WHAT IS EXPECTED
Going down the data below, set down exactly the line with "target whose landing" and each line after it through the line with "def Obligations.JumpLandsAfterLabel : Prop"; no other lines.

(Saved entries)
+++
/-! ### The assembler (30 part B) -/

/-- A literal of mathematical value `v` is `v mod 2^32`: decimal, signed decimal, hexadecimal, binary (30 R91, R92;
that the remainder is the non-negative one the spec marks "from general knowledge", log entry 16). Each digit is
written in lower or in upper case, as its flag says. -/
def Obligations.LiteralValues : Prop :=
  ∀ ds : List (Nat × Bool), ds ≠ [] →
    let value := fun base : Nat => ds.foldl (fun v d => v * base + d.1) 0
    let digits := ds.map fun d => if d.2 then (Nat.digitChar d.1).toUpper else Nat.digitChar d.1
    ((∀ d ∈ ds, d.1 < 10) →
      (∃ w, parseLiteral digits = some w ∧ w.toNat = value 10 % 2 ^ 32) ∧
      (∃ w, parseLiteral ('+' :: digits) = some w ∧ w.toNat = value 10 % 2 ^ 32) ∧
      (∃ w, parseLiteral ('-' :: digits) = some w ∧ (w.toNat : Int) = (-(value 10 : Int)) % 2 ^ 32)) ∧
    ((∀ d ∈ ds, d.1 < 16) →
      ∃ w, parseLiteral ('0' :: 'x' :: digits) = some w ∧ w.toNat = value 16 % 2 ^ 32) ∧
    ((∀ d ∈ ds, d.1 < 2) →
      ∃ w, parseLiteral ('0' :: 'b' :: digits) = some w ∧ w.toNat = value 2 % 2 ^ 32)

/-- "register numbers in 0..15 and jump targets as integers in -1..`len(instructions) - 1`" (30 R110): every
program the assembler makes that fits a machine is well formed. -/
def Obligations.AssembledProgramResolved : Prop :=
  ∀ lines a, assemble lines = .ok a → programFits a.instrs.length = true →
    programWellFormed a.instrs = true

/-- A jump to a label lands on the first instruction after the label (30 R107, R109, R114; 40 R144): where the line
`lbl` binds `name` after `pre`, every jump to `name`, before it or after it, is resolved to a target whose landing
index is the number of instructions in `pre`, and running it, taken, goes there. -/
def Obligations.JumpLandsAfterLabel : Prop :=
  ∀ (pre post : List Text) (lbl name : Text) (before all : AsmState) (a : Assembled) (k : Nat) (op : JumpOp)
    (line : Nat) (text : Text),
    (∀ n st, processLine n lbl st = bindLabel name st) → firstPass 1 pre AsmState.empty = .ok before →
    firstPass 1 (pre ++ lbl :: post) AsmState.empty = .ok all → all.code[k]? = some (.jump op name line text) →
    assemble (pre ++ lbl :: post) = .ok a → programFits before.code.length = true →
    ∃ i, a.instrs[k]? = some (op.resolved i) ∧
      ∀ s : State, IsTaken (op.resolved i) s →
        ∃ t, exec (op.resolved i) s = .next t ∧ t.pc.toNat = before.code.length

/-- "The first diagnostic encountered aborts assembly": no line after it changes the answer, in the second pass no
placeholder after it does, and the answer holds no lists (30 R111). -/
def Obligations.FirstDiagnosticAborts : Prop :=
  (∀ (pre post : List Text) (d : Diagnostic), firstPass 1 pre AsmState.empty = .error d →
    assemble (pre ++ post) = .error d) ∧
  ∀ (lines : List Text) (st : AsmState) (pre post : List AsmInstr) (a : AsmInstr) (is : List Instr)
    (d : Diagnostic), firstPass 1 lines AsmState.empty = .ok st → st.code = pre ++ a :: post →
    resolveAll st.labels pre = .ok is → resolveOne st.labels a = .error d → assemble lines = .error d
+++
REPLY
`lbl` binds `name` after `pre`, every jump to `name`, before it or after it, is resolved to a target whose landing
index is the number of instructions in `pre`, and running it, taken, goes there. -/
def Obligations.JumpLandsAfterLabel : Prop :=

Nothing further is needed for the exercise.